Sous le plus petit dénominateur en cours aujourd’hui –
« Olmert, rentre chez toi » – elle exprimait la
confusion et l’égarement. Ce réveil tardif est certes louable
mais son contenu est condamnable.
Les
manifestants en ont donné cent mille fois le témoignage :
la société israélienne continue de chercher la pièce de
monnaie perdue, sous le lampadaire et pas là où elle se trouve.
« Nous sommes menu bétail à la recherche d’un berger »,
a dit Osnat Vishinsky, la modératrice de l’événement, qui a
perdu son fils à Gaza, définissant parfaitement le troupeau de
manifestants-sans-berger qui jusque là se blottissait dans un
silence de moutons ou bien acclamait la guerre, et qui maintenant
applaudissait avec enthousiasme à ses paroles.
Que
voulait la foule ? « Olmert, rentre chez toi ».
Est-ce là un but ou seulement un moyen ? Et quand Olmert
sera rentré chez lui, que se passera-t-il au juste ? Pas un
mot là-dessus. Il faut maintenir les rangs. Pareil pour le second
slogan unificateur : « Des élections maintenant ».
Que se passera-t-il ensuite ? Benjamin Netanyahou. Ehoud
Olmert remplacé par semblable à lui. Quand les haut-parleurs ont
joué « Les enfants de l’hiver 73 », on ne pouvait
pas ne pas se rappeler la manifestation précédente : la
« jeunesse aux bougies » sur la place publique,
pleurant et chantant, mais ne disant rien. « Une génération
entière veut la paix », et qu’a fait la génération ?

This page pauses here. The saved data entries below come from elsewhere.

-- ==== Sys2Proof/Tests/Slice0.lean ====
section
/-! SUPPORT. Tests on fixed values, each expected result taken from the spec's own examples and tables, and for every statement
of Sys2Proof/Certificates/Slice0/Obligations.lean that has hypotheses a concrete case that meets them. -/

namespace Sys2Proof.Tests

open Machine

-- One theorem at a time: each evaluation by the kernel would otherwise hold a thread of its own.
set_option Elab.async false

/-! ## WellFormed refuses ill-formed terms (30_encoding.md R88, R89) -/

theorem test_wf_color_r : Instr.wf (.color 2147483648 0 0) = false := by decide
theorem test_wf_color_g : Instr.wf (.color 0 (-2147483649) 0) = false := by decide
theorem test_wf_color_b : Instr.wf (.color 0 0 2147483648) = false := by decide
theorem test_wf_pix_idx : Instr.wf (.pix 2147483648 0 0 0) = false := by decide
theorem test_wf_pix_r : Instr.wf (.pix 0 2147483648 0 0) = false := by decide
theorem test_wf_pix_g : Instr.wf (.pix 0 0 2147483648 0) = false := by decide
theorem test_wf_pix_b : Instr.wf (.pix 0 0 0 (-2147483649)) = false := by decide
theorem test_wf_bright : Instr.wf (.bright 0x7F800000#32) = false := by decide
theorem test_wf_gamma : Instr.wf (.gamma 0x7FC00000#32) = false := by decide
theorem test_wf_smooth : Instr.wf (.smooth 0xFF800000#32) = false := by decide

/-! ## Decoding: the bytes written out from the tables of 30_encoding.md R85, R97 -/

/-- R97: `COLOR 100 150 200`. -/
theorem test_decode_color :
    decodeLine [0x43#8, 0x4F#8, 0x4C#8, 0x4F#8, 0x52#8, 0x20#8, 0x31#8, 0x30#8, 0x30#8, 0x20#8, 0x31#8, 0x35#8, 0x30#8,
      0x20#8, 0x32#8, 0x30#8, 0x30#8] = .cmd (.color 100 150 200) := by decide +kernel

/-- R96: `PIX -1 0 0 0`. -/
theorem test_decode_pix :
    decodeLine [0x50#8, 0x49#8, 0x58#8, 0x20#8, 0x2D#8, 0x31#8, 0x20#8, 0x30#8, 0x20#8, 0x30#8, 0x20#8, 0x30#8] =
      .cmd (.pix (-1) 0 0 0) := by decide +kernel

/-- R92: `BRIGHT 2` is a percentage, f32(0.02) = 0x3CA3D70A. -/
theorem test_decode_bright_percent :
    decodeLine [0x42#8, 0x52#8, 0x49#8, 0x47#8, 0x48#8, 0x54#8, 0x20#8, 0x32#8] = .cmd (.bright 0x3CA3D70A#32) := by
  decide +kernel

/-- R92: `BRIGHT 2.0` is a fraction. -/
theorem test_decode_bright_fraction :
    decodeLine [0x42#8, 0x52#8, 0x49#8, 0x47#8, 0x48#8, 0x54#8, 0x20#8, 0x32#8, 0x2E#8, 0x30#8] =
      .cmd (.bright 0x40000000#32) := by decide +kernel

/-- `GAMMA 0.01` decodes to f32(0.01) = 0x3C23D70A (41_color_state.md R145). -/
theorem test_decode_gamma :
    decodeLine [0x47#8, 0x41#8, 0x4D#8, 0x4D#8, 0x41#8, 0x20#8, 0x30#8, 0x2E#8, 0x30#8, 0x31#8] =
      .cmd (.gamma 0x3C23D70A#32) := by decide +kernel

/-- R96: `SMOOTH -0.5`. -/
theorem test_decode_smooth :
    decodeLine [0x53#8, 0x4D#8, 0x4F#8, 0x4F#8, 0x54#8, 0x48#8, 0x20#8, 0x2D#8, 0x30#8, 0x2E#8, 0x35#8] =
      .cmd (.smooth 0xBF000000#32) := by decide +kernel

theorem test_decode_show : decodeLine [0x53#8, 0x48#8, 0x4F#8, 0x57#8] = .cmd .showStrip := by decide
theorem test_decode_clear : decodeLine [0x43#8, 0x4C#8, 0x45#8, 0x41#8, 0x52#8] = .cmd .clear := by decide
theorem test_decode_status : decodeLine [0x53#8, 0x54#8, 0x41#8, 0x54#8, 0x55#8, 0x53#8] = .cmd .status := by decide

/-- R98: a frame-port transaction is already decoded. -/
theorem test_decode_frame : decode (.frame [(200#8, 100#8, 0#8)]) = .cmd (.frame [(200#8, 100#8, 0#8)]) := by decide

/-- 43_commands.md R223: `GAMMA 1e39` overflows, so it is dropped. -/
theorem test_decode_overflow :
    decodeLine [0x47#8, 0x41#8, 0x4D#8, 0x4D#8, 0x41#8, 0x20#8, 0x31#8, 0x65#8, 0x33#8, 0x39#8] = .drop .args := by
  decide +kernel

/-- 43_commands.md R229: `BRIGHT 8e1` has no `.` and is no INT. -/
theorem test_decode_bright_exponent :
    decodeLine [0x42#8, 0x52#8, 0x49#8, 0x47#8, 0x48#8, 0x54#8, 0x20#8, 0x38#8, 0x65#8, 0x31#8] = .drop .args := by
  decide +kernel

/-- 43_commands.md R230: `\r` alone is an empty line. -/
theorem test_decode_empty : decodeLine [0x0D#8] = .drop .empty := by decide

/-- The canonical spelling (R95) of PIX. -/
theorem test_encode_pix :
    encode (.pix (-1) 20 0 7) = .line [0x50#8, 0x49#8, 0x58#8, 0x20#8, 0x2D#8, 0x31#8, 0x20#8, 0x32#8, 0x30#8, 0x20#8,
      0x30#8, 0x20#8, 0x37#8] := by decide +kernel

/-- The first bits of the table row SHOW, its token bytes from bit 0 up. -/
theorem test_decode_table_word : decodeTableWord 32 0x574F4853 = some .showStrip := by decide +kernel

/-! ## Arithmetic, the table and shaping -/

/-- 41_color_state.md R143: a = 1, t = f32(-0.3), n = 1.0 gives 0x3F7FFFFF. -/
theorem test_smoothing_inexact : emaStep f32One 0xBE99999A#32 f32One = 0x3F7FFFFF#32 := by decide +kernel

/-- 41_color_state.md R143: ALPHA = 0.5 from 0 toward 100 gives 50.0. -/
theorem test_smoothing_half : emaStep 0x3F000000#32 f32Zero 0x42C80000#32 = 0x42480000#32 := by decide +kernel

Elle a allumé des bougies. Et on peut se rappeler aussi la place
déserte pendant les 33 jours de la guerre, alors qu’il était
possible et qu’il aurait fallu manifester et sauver encore
quelque chose – mais il ne venait qu’une poignée vaillante de
la gauche radicale.
Cette
protestation n’est pas moins vide que le leadership qu’elle
vise. Des parents endeuillés sont montés sur la scène pour
pleurer leurs enfants, mais aucun n’a fait de proposition pour
empêcher la prochaine guerre. Une manifestation de masse d’où
jaillirait un appel à entamer des discussions de paix avec la
Syrie, à mettre fin à l’occupation ou à répondre à
l’initiative saoudienne, voilà ce qui pourrait vraiment empêcher
une tuerie, mais ce n’est pas inscrit à l’agenda de cette
protestation vide. Pour cela, il faut du courage et il n’y
aurait pas foule. « Du steak pour la force aérienne, mais
ni eau, ni armes, ni munitions pour l’infanterie »,
lisait-on sur un autre calicot exprimant le sentiment qui dominait
tout le reste : la dernière guerre n’a pas été conduite
comme il aurait fallu. Si simplement elle avait été menée comme
il faut, si seulement nous avions tué sans être tués, il n’y
aurait pas eu de manifestation.
Pourquoi
n’y a-t-il pas par exemple de protestation contre l’armée
israélienne ? Le rapport Winograd, qui a eu droit ici à des
acclamations, n’a-t-il pas établi que le chef d’état-major
et l’armée avaient mené le gouvernement à la guerre par de
fausses promesses ? Mais l’armée israélienne est au-delà
de toute protestation. Pourquoi ? Et pourquoi n’y a-t-il
pas protestation contre le recours à la guerre comme le premier
moyen dans l’arsenal des réponses israéliennes ? Pourquoi
n’y a-t-il pas protestation contre les destructions et la mort
que nous avons semées pour rien au Liban ? Ou contre
l’image d’Israël comme Etat qui fomente la guerre, vit par le
glaive ?
Aucune
véritable démonstration de colère dans cette manifestation, et
même l’unité affichée était purement plaquée. Yossi Beilin
et Effi Eitam unis dans l’appel à venir sur la place publique,
autre feinte injonction à la réconciliation, car rien ne peut
unir les deux hommes, pas même l’appel « Olmert, rentre
chez toi » mille fois crié. Les organisateurs voulaient une
manifestation « sans politiciens ». Qui nous
restera-t-il ? Uzi Dayan – lui-même un politicien qui a
simplement échoué aux élections ? Et peut-être Arkadi
Gaydamek, lui aussi un « opposant aux politiciens » ?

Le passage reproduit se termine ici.